* _Exercise prompt_
Transcribe the records from the line containing "45 => any R.BRG.FLAG.all" onward, up to and including the final line, exactly and without anything else.

* _Available data_
"""

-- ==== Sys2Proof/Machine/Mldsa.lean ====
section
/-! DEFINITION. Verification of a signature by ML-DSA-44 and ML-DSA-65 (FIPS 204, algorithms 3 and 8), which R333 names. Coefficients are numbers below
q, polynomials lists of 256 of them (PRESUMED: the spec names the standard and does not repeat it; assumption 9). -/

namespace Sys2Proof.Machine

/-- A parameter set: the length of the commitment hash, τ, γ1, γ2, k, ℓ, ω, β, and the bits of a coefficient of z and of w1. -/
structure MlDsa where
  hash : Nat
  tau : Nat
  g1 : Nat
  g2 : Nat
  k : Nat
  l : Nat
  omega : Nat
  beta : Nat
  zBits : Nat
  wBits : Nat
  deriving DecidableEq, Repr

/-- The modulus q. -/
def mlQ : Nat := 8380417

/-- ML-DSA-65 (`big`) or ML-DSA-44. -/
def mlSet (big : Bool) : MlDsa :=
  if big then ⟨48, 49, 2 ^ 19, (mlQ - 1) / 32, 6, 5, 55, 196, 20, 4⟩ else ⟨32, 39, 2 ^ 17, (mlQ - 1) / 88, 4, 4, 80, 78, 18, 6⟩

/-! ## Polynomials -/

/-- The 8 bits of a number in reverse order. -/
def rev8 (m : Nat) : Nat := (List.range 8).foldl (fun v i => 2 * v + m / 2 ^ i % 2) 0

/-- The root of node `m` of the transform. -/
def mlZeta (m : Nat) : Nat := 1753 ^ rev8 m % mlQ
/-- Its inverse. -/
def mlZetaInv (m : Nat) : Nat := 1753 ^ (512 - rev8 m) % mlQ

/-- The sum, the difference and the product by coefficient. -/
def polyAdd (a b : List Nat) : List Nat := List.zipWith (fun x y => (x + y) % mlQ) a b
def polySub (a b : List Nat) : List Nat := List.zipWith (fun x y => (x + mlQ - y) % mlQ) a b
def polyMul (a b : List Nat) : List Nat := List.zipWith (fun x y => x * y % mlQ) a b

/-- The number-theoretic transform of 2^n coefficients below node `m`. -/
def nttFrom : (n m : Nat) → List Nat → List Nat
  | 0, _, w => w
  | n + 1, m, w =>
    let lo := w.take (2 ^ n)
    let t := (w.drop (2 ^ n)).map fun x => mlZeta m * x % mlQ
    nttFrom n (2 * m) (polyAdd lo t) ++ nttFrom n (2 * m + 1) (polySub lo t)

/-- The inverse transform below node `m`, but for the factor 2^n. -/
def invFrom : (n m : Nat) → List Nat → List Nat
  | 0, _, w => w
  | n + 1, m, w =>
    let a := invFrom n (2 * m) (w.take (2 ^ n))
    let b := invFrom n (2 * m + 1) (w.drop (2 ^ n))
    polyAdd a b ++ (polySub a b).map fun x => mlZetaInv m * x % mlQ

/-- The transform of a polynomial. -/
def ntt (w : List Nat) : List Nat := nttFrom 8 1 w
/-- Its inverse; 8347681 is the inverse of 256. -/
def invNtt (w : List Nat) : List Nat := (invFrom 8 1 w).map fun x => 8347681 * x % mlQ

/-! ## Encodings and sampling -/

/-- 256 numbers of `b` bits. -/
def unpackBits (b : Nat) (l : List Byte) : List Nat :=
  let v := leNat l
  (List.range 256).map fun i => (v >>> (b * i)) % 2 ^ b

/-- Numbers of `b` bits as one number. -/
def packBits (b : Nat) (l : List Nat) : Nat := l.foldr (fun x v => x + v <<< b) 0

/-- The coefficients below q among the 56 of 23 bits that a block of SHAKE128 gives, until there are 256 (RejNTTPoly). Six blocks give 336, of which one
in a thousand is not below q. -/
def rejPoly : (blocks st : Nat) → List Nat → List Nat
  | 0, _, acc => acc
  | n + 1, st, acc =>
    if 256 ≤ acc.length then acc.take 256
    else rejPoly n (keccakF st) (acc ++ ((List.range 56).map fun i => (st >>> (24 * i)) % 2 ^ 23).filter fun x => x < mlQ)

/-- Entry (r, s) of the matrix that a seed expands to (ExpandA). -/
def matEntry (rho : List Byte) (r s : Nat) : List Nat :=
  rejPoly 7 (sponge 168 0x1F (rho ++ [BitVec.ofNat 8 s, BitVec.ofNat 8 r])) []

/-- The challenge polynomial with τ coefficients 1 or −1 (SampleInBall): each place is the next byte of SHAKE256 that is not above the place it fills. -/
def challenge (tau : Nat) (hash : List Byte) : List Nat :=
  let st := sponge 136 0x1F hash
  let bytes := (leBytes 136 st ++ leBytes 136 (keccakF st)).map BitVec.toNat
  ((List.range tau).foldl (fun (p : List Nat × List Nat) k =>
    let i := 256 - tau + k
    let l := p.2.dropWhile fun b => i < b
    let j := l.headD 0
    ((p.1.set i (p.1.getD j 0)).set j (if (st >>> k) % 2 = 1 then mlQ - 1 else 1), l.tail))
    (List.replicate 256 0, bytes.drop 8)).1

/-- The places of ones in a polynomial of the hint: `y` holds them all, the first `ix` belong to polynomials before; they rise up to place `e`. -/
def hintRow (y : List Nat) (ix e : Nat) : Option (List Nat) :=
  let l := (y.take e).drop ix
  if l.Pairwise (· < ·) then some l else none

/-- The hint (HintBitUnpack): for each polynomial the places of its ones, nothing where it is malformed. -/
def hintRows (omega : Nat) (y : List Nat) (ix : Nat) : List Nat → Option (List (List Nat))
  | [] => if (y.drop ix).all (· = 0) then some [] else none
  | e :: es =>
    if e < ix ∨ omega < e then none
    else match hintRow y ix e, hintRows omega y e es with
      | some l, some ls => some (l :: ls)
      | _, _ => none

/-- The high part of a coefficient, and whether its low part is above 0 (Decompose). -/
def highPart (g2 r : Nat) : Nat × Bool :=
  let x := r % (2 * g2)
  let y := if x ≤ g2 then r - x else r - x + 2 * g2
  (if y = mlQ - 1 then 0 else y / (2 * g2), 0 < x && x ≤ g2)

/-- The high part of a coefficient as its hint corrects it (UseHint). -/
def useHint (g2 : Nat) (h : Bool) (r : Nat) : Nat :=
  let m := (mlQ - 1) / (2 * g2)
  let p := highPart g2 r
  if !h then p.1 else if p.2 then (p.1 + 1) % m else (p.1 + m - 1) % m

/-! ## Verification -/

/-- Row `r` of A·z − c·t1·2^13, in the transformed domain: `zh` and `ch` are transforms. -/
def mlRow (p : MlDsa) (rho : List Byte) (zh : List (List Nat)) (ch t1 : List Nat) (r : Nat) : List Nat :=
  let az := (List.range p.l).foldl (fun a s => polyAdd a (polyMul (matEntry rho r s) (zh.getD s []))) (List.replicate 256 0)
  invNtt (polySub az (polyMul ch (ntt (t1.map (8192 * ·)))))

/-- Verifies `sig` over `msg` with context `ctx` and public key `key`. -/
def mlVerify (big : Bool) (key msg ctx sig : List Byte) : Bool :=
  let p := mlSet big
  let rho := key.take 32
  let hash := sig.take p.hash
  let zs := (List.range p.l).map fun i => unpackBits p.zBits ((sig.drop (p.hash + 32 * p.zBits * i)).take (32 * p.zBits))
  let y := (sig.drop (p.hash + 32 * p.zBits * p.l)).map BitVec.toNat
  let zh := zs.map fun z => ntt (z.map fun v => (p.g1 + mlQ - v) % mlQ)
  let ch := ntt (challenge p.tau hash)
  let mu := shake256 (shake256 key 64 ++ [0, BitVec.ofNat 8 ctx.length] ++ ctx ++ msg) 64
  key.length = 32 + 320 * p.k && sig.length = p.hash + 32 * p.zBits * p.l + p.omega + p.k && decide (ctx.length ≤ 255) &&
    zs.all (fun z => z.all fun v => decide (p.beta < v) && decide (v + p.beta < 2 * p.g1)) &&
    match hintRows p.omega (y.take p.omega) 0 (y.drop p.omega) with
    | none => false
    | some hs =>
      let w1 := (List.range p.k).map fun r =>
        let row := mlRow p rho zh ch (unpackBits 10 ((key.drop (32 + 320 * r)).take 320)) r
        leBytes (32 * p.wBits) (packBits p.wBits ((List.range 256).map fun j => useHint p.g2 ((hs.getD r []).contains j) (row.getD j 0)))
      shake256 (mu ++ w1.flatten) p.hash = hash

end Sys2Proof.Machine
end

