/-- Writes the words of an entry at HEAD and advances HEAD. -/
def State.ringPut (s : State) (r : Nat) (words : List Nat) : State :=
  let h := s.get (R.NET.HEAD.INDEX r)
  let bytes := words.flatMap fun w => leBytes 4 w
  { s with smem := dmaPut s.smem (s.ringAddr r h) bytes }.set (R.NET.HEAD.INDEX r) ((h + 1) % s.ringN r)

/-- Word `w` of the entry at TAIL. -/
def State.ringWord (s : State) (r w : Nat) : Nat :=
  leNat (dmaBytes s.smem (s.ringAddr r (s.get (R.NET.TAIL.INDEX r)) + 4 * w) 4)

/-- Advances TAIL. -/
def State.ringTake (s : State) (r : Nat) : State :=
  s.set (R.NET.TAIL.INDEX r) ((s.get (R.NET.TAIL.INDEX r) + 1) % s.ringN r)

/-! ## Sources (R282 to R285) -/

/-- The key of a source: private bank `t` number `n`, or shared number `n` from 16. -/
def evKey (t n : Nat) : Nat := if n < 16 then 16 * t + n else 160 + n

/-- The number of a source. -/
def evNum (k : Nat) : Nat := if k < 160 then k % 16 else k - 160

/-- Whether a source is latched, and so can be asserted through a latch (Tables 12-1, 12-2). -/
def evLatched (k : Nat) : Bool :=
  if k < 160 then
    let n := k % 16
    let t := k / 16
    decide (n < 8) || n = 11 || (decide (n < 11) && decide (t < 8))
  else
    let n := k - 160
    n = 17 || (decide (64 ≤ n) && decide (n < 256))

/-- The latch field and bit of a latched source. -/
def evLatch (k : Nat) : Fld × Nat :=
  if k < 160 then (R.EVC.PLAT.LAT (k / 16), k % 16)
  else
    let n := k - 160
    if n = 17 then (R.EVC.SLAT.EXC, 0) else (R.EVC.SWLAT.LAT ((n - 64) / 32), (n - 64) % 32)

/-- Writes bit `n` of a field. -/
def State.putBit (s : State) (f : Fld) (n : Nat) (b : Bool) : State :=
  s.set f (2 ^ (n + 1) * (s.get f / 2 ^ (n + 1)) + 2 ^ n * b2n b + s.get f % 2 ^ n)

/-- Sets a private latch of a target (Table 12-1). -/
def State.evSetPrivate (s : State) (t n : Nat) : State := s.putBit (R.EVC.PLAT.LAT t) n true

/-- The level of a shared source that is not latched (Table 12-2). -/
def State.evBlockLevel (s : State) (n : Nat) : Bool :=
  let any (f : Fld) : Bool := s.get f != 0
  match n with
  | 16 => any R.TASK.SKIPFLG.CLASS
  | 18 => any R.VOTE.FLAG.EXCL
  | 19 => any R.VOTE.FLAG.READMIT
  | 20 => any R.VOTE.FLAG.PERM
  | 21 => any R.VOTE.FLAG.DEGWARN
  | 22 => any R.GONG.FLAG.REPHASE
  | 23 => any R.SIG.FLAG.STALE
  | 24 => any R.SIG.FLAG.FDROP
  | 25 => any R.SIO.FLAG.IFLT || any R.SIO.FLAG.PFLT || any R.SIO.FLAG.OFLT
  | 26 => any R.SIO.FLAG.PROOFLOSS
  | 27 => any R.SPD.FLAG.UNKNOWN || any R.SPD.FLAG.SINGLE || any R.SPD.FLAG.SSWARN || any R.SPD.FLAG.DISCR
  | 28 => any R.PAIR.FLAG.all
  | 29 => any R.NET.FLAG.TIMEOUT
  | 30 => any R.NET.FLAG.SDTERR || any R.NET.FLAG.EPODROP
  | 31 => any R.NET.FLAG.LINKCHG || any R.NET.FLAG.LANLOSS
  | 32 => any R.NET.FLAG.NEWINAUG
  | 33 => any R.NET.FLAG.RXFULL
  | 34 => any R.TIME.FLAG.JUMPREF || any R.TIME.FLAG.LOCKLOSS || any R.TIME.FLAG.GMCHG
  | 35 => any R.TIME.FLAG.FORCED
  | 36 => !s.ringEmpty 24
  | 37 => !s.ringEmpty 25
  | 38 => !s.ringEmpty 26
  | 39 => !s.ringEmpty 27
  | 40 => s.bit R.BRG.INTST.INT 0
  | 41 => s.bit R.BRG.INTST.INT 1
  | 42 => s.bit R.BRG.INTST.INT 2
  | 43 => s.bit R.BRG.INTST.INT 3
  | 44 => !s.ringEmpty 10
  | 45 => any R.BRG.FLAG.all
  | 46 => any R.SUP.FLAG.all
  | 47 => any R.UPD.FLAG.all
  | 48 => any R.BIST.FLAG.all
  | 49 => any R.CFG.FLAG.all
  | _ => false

"""

* _Answer_
  | 45 => any R.BRG.FLAG.all
  | 46 => any R.SUP.FLAG.all
  | 47 => any R.UPD.FLAG.all
  | 48 => any R.BIST.FLAG.all
  | 49 => any R.CFG.FLAG.all
  | _ => false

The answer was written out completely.